This study addresses the challenge of non-causal dependencies in travel demand analysis arising from unobserved confounding factors. To this end, it proposes an interpretable joint modeling framework that integrates residual neural networks (ResNets) with copula models. The approach first employs copula functions to characterize the dependence structure among variables, thereby identifying potential confounding effects. It then leverages an embedded ResNet component to flexibly model and adjust for these effects. As the first work to combine ResNets with copulas for confounding control, the framework enhances interpretability without sacrificing model flexibility. Empirical evaluations on two real-world datasets demonstrate that the method substantially attenuates or even eliminates spurious dependencies induced by unobserved confounders, confirming its effectiveness in detecting and correcting for hidden confounding effects.

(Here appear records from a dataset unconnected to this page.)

-- ==== Sys2Proof/Tests/Slice0.lean ====
section
/-! SUPPORT. The tests: terms that the well-formedness check refuses, words of the spec's own text, worked examples, and a witness for the
hypotheses of every statement. -/
namespace Sys2Proof.Tests
open Sys2Proof Sys2Proof.Machine Sys2Proof.Claims

set_option maxRecDepth 20000

/-! ## Well-formedness: a term for each check of each class, which the check refuses (R20, R24 to R31, R33) -/

theorem test_wf_refuses_scalar : ([.sadd 2097152 5 0, .sadd 8 64 63, .sadd 4 63 124, .smovi 0 65535, .scmp 11 5 8 2,
    .scmp 7 31 15 5, .sld 7 3 125 6, .sld 4 32 0 4095, .sgid 1 7] : List Instr).all (fun i => !i.wf) = true := by decide

theorem test_wf_refuses_wide : ([.vadd 8 4096 64 0 0, .vadd 0 11 256 1 1, .vadd 0 124 7 9 0, .vadd 125 32 7 0 1, .vadd 3 8 8 1 0,
    .vadd 9 11 64 0 3, .vmulh 31 16 31 0 127, .vcmp 3 125 125 1 2, .vcmp 6 0 2 2 2, .vmovi 124 131072,
    .vfadd 4 11 64 0 11, .vfcmp 7 11 8 63, .vcvt 0 124 32 1 1 1 2, .vcvt 1 124 9 8 1 0 1, .vsrnd 124 8 3 0 3,
    .vpack 124 123 3 0 3, .pand 16 11 15, .pand 8 16 3, .pand 11 15 124, .pset 7 4095] : List Instr).all (fun i => !i.wf) = true := by decide

theorem test_wf_refuses_memory : ([.vld 15 1 131072 8 5, .vld 64 0 1 131071 2, .vld 6 2 0 63 125, .vld 63 6 7 15 5, .vld 63 4 11 3 6,
    .vld 125 0 9 31 7, .vst 4096 3 0 3 1, .vldt 0 7 0 124 4, .prstest 64 4 11 7, .phase 7] : List Instr).all (fun i => !i.wf) = true := by decide

theorem test_wf_refuses_matrix : ([.mcfgIndex 1024 1, .mcfgIndex 4 65536, .mcfgIndex 0 63, .mcfgArea 123, .mcfgAfmt 5 32,
    .mcfgAfmt 9 4, .mcfgGrp 131071, .mbind 124 0 0 4 123, .mbind 8 3 0 1 8, .mbind 0 1 0 32 8,
    .mbind 2 1 2 0 4095, .mbind 6 1 3 5 4, .mrowLines 123 7 64 0 0, .mrowLines 1 32 8 5 8, .mrowLines 1 3 1 5 256,
    .mrowLines 2 7 125 6 63, .mzero 31 5, .mmul 11 1 8 5 0 4, .mmul 5 1 1 2 1 0, .mmul 1 1 1 5 2 15,
    .mmul 31 3 0 3 3 4, .mmul 11 0 2 11 3 6, .mmulw 2 3 8 1 31, .mmulw 0 3 3 0 4, .mmulw 0 1 8 5 9,
    .mdrain 4095 3 0 0 123 4, .mdrain 4 0 15 0 7 1, .mdrain 11 5 2 124 0 2, .mdrain 1 6 0 3 1 5, .mdrain 4 0 2 3 125 7,
    .mdrainCh 5 124, .mdrainf 0 1 1024, .mloop 2 16777216, .mloop 0 2, .mjmp 16777216,
    .mstamp 5 3] : List Instr).all (fun i => !i.wf) = true := by decide

theorem test_wf_refuses_copy : ([.cpost 2048 64 0, .cpost 9 128 0, .cpost 0 7 2, .cpostTry 123 0 16 0, .ctest 64 8 125 0,
    .crec 127 5 15 0] : List Instr).all (fun i => !i.wf) = true := by decide

theorem test_wf_refuses_sync : ([.barar 1024, .msync 2097152, .cljoin 2 4 2048 1, .cljoin 31 124 5 2, .cljoin 125 64 9 1,
    .atadd 9 125 11 0, .atbadd 63 16 125 1, .tkmake 2 3 124 0, .rowait 125 1] : List Instr).all (fun i => !i.wf) = true := by decide

theorem test_wf_refuses_flow : ([.bra 16 7 32, .bra 1 127 256, .bra 1 6 524288, .bru 1 8 125, .jmpi 1024 1,
    .jmpi 4 3, .call 16777216, .enrol 15, .spawn 7 31 131071 1, .spawn 125 124 2 0,
    .fork 4] : List Instr).all (fun i => !i.wf) = true := by decide

theorem test_wf_refuses_privileged : ([.trap 4096, .csrr 123 0, .csrr 32 524288, .csrw 124 15, .ctxsave 4 32 1024] : List Instr).all (fun i => !i.wf) = true := by decide

theorem test_wf_refuses_header : ([.clauseHeader 0 1 1 0 0 0 0 0 0, .clauseHeader 16 1 1 0 0 0 0 0 0, .clauseHeader 1 8 1 0 0 0 0 0 0, .clauseHeader 1 1 1 64 0 0 0 0 0,
    .clauseHeader 1 1 1 0 2 0 0 0 0, .clauseHeader 1 1 1 0 0 16 0 0 0, .clauseHeader 1 1 1 0 0 0 0 0 16, .clauseHeader 1 0 1 0 0 0 1 0 8,
    .clauseHeader 1 3 1 0 0 0 1 0 0, .clauseHeader 8 4 5 2 1 3 0 1 5, .clauseHeader 9 0 1 11 1 0 6 1 5, .clauseHeader 9 3 0 6 0 5 0 124 9] : List Instr).all (fun i => !i.wf) = true := by decide

/-! ## Words that the spec's text writes out, with the instruction that it gives each (R15, R23, R34) -/

theorem test_decode_header :
    decodeHeader 0xE7000000 = .ok (.clauseHeader 14 3 1 0 0 0 0 0 0) ∧
    decodeHeader 0x3B040000 = .ok (.clauseHeader 3 5 1 1 0 0 0 0 0) ∧
    decodeHeader 0x19040000 = .ok (.clauseHeader 1 4 1 1 0 0 0 0 0) ∧
    decodeHeader 0x51000000 = .ok (.clauseHeader 5 0 1 0 0 0 0 0 0) :=
  ⟨rfl, rfl, rfl, rfl⟩

theorem test_decode_scalar :
    decodeWord 0 0x010C2080 = .ok (.sadd 3 2 2) ∧
    decodeWord 0 0x10481140 = .ok (.scmp 2 2 1 5) ∧
    decodeWord 0 0x151C1C02 = .ok (.sld 7 1 3 2) ∧
    decodeWord 0 0x18100000 = .ok (.qret 4) ∧
    decodeWord 0 0x1A240002 = .ok (.sgid 9 2) ∧
    decodeWord 0 0x02104140 = .ok (.ssub 4 4 5) ∧
    decodeWord 0 0x10244000 = .ok (.scmp 1 1 4 0) ∧
    decodeWord 0 0x15054800 = .ok (.sld 1 20 2 0) :=
  ⟨rfl, rfl, rfl, rfl, rfl, rfl, rfl, rfl⟩

theorem test_decode_wide :
    decodeWord 1 0x0B04000A = .ok (.vand 2 0 1 0 2) ∧
    decodeWord 1 0x1A0FFFFF = .ok (.vmovi 7 131071) ∧
    decodeWord 1 0x18260400 = .ok (.vcmp 1 3 1 0 0) ∧
    decodeWord 1 0x20060411 = .ok (.vfma 3 1 2 0 1) ∧
    decodeWord 1 0x234A0410 = .ok (.vfcmp 2 5 1 2) ∧
    decodeWord 1 0x2B060411 = .ok (.vfadd2 3 1 2 0 1) ∧
    decodeWord 1 0x3F020818 = .ok (.pand 1 2 3) ∧
    decodeWord 1 0x44080002 = .ok (.pset 4 1) ∧
    decodeWord 1 0x450C0000 = .ok (.vqpop 6 0 0) ∧
    decodeWord 1 0x46001C01 = .ok (.vqpush 7 1) ∧
    decodeWord 1 0x01060C08 = .ok (.vadd 3 3 1 0 0) :=
  ⟨rfl, rfl, rfl, rfl, rfl, rfl, rfl, rfl, rfl, rfl, rfl⟩

theorem test_decode_memory :
    decodeWord 2 0x010C8007 = .ok (.vld 6 2 0 0 7) ∧
    decodeWord 2 0x01028820 = .ok (.vld 1 2 2 4 0) ∧
    decodeWord 2 0x020E8C87 = .ok (.vst 7 2 3 16 7) ∧
    decodeWord 2 0x0C00C007 = .ok (.phase 3) :=
  ⟨rfl, rfl, rfl, rfl⟩

theorem test_decode_matrix :
    decodeWord 3 0x02080010 = .ok (.mbind 0 1 0 0 16) ∧
    decodeWord 3 0x02224000 = .ok (.mbind 2 0 1 1 0) ∧
    decodeWord 3 0x031E5000 = .ok (.mrowLines 0 15 20 0 0) ∧
    decodeWord 3 0x03665008 = .ok (.mrowTslots 1 3 20 0 8) ∧
    decodeWord 3 0x04004000 = .ok (.mzero 0 1) ∧
    decodeWord 3 0x05000040 = .ok (.mmul 0 0 0 0 0 8) ∧
    decodeWord 3 0x052081C0 = .ok (.mmul 4 0 1 0 3 8) ∧
    decodeWord 3 0x06100040 = .ok (.mmulw 2 0 0 0 16) ∧
    decodeWord 3 0x070C0050 = .ok (.mdrainCh 1 5) ∧
    decodeWord 3 0x08000020 = .ok (.mdrainf 0 0 32) ∧
    decodeWord 3 0x09000001 = .ok (.msignal 1) ∧
    decodeWord 3 0x0A000002 = .ok (.mwaitb 2) ∧
    decodeWord 3 0x0D020000 = .ok (.mstamp 0 1) ∧
    decodeWord 3 0x0D060000 = .ok (.mstampRetire 0) ∧
    decodeWord 3 0x0E000000 = .ok (.mend) ∧
    decodeWord 3 0x0F000000 = .ok (.mnop) ∧
    decodeWord 3 0x01400002 = .ok (.mcfgArea 2) ∧
    decodeWord 3 0x01100020 = .ok (.mcfgIndex 2 32) :=
  ⟨rfl, rfl, rfl, rfl, rfl, rfl, rfl, rfl, rfl, rfl, rfl, rfl, rfl, rfl, rfl, rfl, rfl, rfl⟩

theorem test_decode_copy :
    decodeWord 4 0x01002440 = .ok (.cpost 9 8 0) ∧
    decodeWord 4 0x01842440 = .ok (.cpostTry 2 9 8 0) ∧
    decodeWord 4 0x02000C50 = .ok (.cwait 3 10 0) ∧
    decodeWord 4 0x030A0C50 = .ok (.ctest 5 3 10 0) ∧
    decodeWord 4 0x07001000 = .ok (.ccoll 4 0) ∧
    decodeWord 4 0x080A0001 = .ok (.cgen 5 0 1) :=
  ⟨rfl, rfl, rfl, rfl, rfl, rfl⟩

A key challenge in travel demand analysis is the presence of unobserved factors that may generate non-causal dependencies, obscuring the true causal effects. To address the issue, the study introduces a novel deep learning based fully interpretable joint modelling framework, Copula-ResLogit, which integrates the flexibility of Residual Neural Network (ResNet) architectures with the dependence capturing capabilities of copula models. This hybrid structure enables us to first detect unobserved confounding through traditional copula function based joint modelling and then mitigate these hidden associations by incorporating deep learning components. The study applies this framework to two case studies, including the relationship between stress levels and wait time of pedestrians when crossing mid block in VR and the dependencies between travel mode choice and travel distance in London travel behaviour data. Results show that Copula-ResLogit substantially reduces or eliminates the dependencies, demonstrating the ability of residual layers to account for hidden confounding effects.